3.9.04

GAHHHHHHHH!!!!

Today has been an important day.
I spent time with Pat, which was excellent and enlightening. I listened to Chuck Swindoll talk about grace. I thought about this:
To let go is to fear less, and love more.

How appropriate, as it turns out. You see, my best mate, Mikael, she calls me. She has big news. But somebody else might want to wait for her to tell me. She wants to see my face. Dun dun daaa...I'm freaking out, guessing at it in my head, but not knowing...ahh!! It's all too much. Then...she tells me!

See, there's this guy...he's pretty great...she's thinking of keeping him around for a while....
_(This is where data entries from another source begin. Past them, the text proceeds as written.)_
-- ==== Sys2Proof/Certificates/Slice0/Obligations.lean ====
section
/-! DEFINITION. The statements for the provers. The first part says in the spec's own terms what a state, a
string and a value are after a transaction, with codes and `VALID` vectors written out; each statement
then cites the rule it formalises. -/

namespace Sys2Proof.Stated

open Sys2Proof.Machine

/-- The state after a transaction that ended with a status code and no result (R98): every result port
holds no value, `VALID` is 0, and the inputs and the configuration are as before. -/
def afterStatus (s : State) (c : BitVec 3) : State where
  cmd := s.cmd
  valIn := s.valIn
  strIn := s.strIn
  valOut := none
  strOut := none
  signOut := none
  expOut := none
  fracOut := none
  sigOut := none
  status := some c
  valid := 0b000000#6
  config := s.config

/-- `OK` with `VAL_OUT` alone. -/
def afterVal (s : State) (y : BitVec 64) : State :=
  { afterStatus s 0#3 with valOut := some y, valid := 0b000001#6 }

/-- `OK` with `STR_OUT` alone. -/
def afterStr (s : State) (u : Str) : State :=
  { afterStatus s 0#3 with strOut := some u, valid := 0b000010#6 }

/-- `OK` with `SIGN_OUT`, `EXP_OUT` and `FRAC_OUT` alone. -/
def afterFields (s : State) (sg : BitVec 1) (e : BitVec 11) (F : BitVec 52) : State :=
  { afterStatus s 0#3 with
      signOut := some sg, expOut := some e, fracOut := some F, valid := 0b011100#6 }

/-- `OK` with `SIG_OUT` alone. -/
def afterSig (s : State) (n : BitVec 53) : State :=
  { afterStatus s 0#3 with sigOut := some n, valid := 0b100000#6 }

/-- Every character, at every position, is `'0'` or `'1'` (R64). -/
def bitString (t : Str) : Prop := ∀ c ∈ t, c = Ch.zero ∨ c = Ch.one

/-- `str_W(x)`: character `i` is `'1'` where bit `W − 1 − i` is 1 (R62). -/
def strOf {W : Nat} (x : BitVec W) : Str :=
  (List.range W).map fun i => if x.getLsbD (W - 1 - i) then Ch.one else Ch.zero

/-- The pattern on `VAL_IN` (R22): its low `W(p)` bits. -/
def operand (p : Precision) (s : State) : BitVec p.width := s.valIn.setWidth p.width

/-- The biased exponent field of a pattern as a number (R61). -/
def expField (p : Precision) (x : BitVec p.width) : Nat := x.toNat / 2 ^ p.fracBits % 2 ^ p.expBits

/-- The fraction field of a pattern as a number (R61). -/
def fracField (p : Precision) (x : BitVec p.width) : Nat := x.toNat % 2 ^ p.fracBits

/-- The sign bit of a pattern (R61). -/
def signBit (p : Precision) (x : BitVec p.width) : Bool := x.getLsbD (p.width - 1)

/-- The normal class of patterns: `1 ≤ e ≤ 2^EB − 2` (R67). -/
def normalPattern (p : Precision) (x : BitVec p.width) : Prop :=
  1 ≤ expField p x ∧ expField p x ≤ 2 ^ p.expBits - 2

/-- The pattern `{s, e, F}` with fields given as numbers (R61). -/
def patternOf (p : Precision) (sg : Bool) (e F : Nat) : BitVec p.width :=
  BitVec.ofNat p.width (sg.toNat * 2 ^ (p.width - 1) + e * 2 ^ p.fracBits + F)

/-- Is character `i` of a string `'1'`? Past its end it is not, as padding has it (R63). -/
def oneAt (t : Str) (i : Nat) : Bool := t[i]? == some Ch.one

/-- The exponent field of a string fitted to the width: all zero? (R65, R86) -/
def expAllZero (p : Precision) (t : Str) : Prop := ∀ k < p.expBits, oneAt t (1 + k) = false

/-- The exponent field of a string fitted to the width: all one? (R65, R86) -/
def expAllOne (p : Precision) (t : Str) : Prop := ∀ k < p.expBits, oneAt t (1 + k) = true

/-- The value formula of a normal pattern, `(−1)^s × (1 + F / 2^FB) × 2^(e − BIAS)`, as a rational
(R75). -/
def formulaValue (p : Precision) (x : BitVec p.width) : ℚ :=
  (-1) ^ (signBit p x).toNat * (1 + (fracField p x : ℚ) / 2 ^ p.fracBits) *
    (2 : ℚ) ^ ((expField p x : ℤ) - (p.bias : ℤ))

/-- The exact value the model computes with, as a rational. -/
def rationalOf (v : ExactValue) : ℚ := (-1) ^ v.negative.toNat * ((v.num : ℚ) / (v.den : ℚ))

/-- The true exponent of a pattern, `E0 = e − BIAS` (R75). -/
def trueExp (p : Precision) (x : BitVec p.width) : Int := (expField p x : Int) - (p.bias : Int)

/-- `k = max(0, FB − L)` with `L = digits + E0`: the low fraction bits that truncation clears (R85). -/
def clearedBits (p : Precision) (digits : Nat) (x : BitVec p.width) : Nat :=
  ((p.fracBits : Int) - ((digits : Int) + trueExp p x)).toNat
YEAH! She has a boyfriend! And is a girlfriend! So sweet on SOOO many levels.

And so weird.

I'll tell you his name later, after you know. Heh.

It's strangely timed though, because earlier today, Pat and I talked a lot about relationships, and what if God's plan for us is to be single 'til we're 40, or 'til we die...scary for a 22/23 year old girl to think of, but also exciting. What a challenging life of intimacy with God that would be. Just thinking about it gives me chills. WOw. Also a lonely thought, but not so much. I've got a lot of love in my life, but when I feel absolutely complete is when I worship, or pray, or just know that I am uninhibitedly in my Father's presence. Mmhmmm.

We'll see. What I can do now, is let go of my own hopes, dreams, wants, needs...outside of Christ, and what he can provide, what do I need?

Not sex, no! Not a one night stand, just a walk by the water when I'm holding your hand...(5 points for the reference)

That's the kind of Thursday it's been. Now, 4 straight days of work, leading into 4 straight months of school. See you @ the Christmas parties.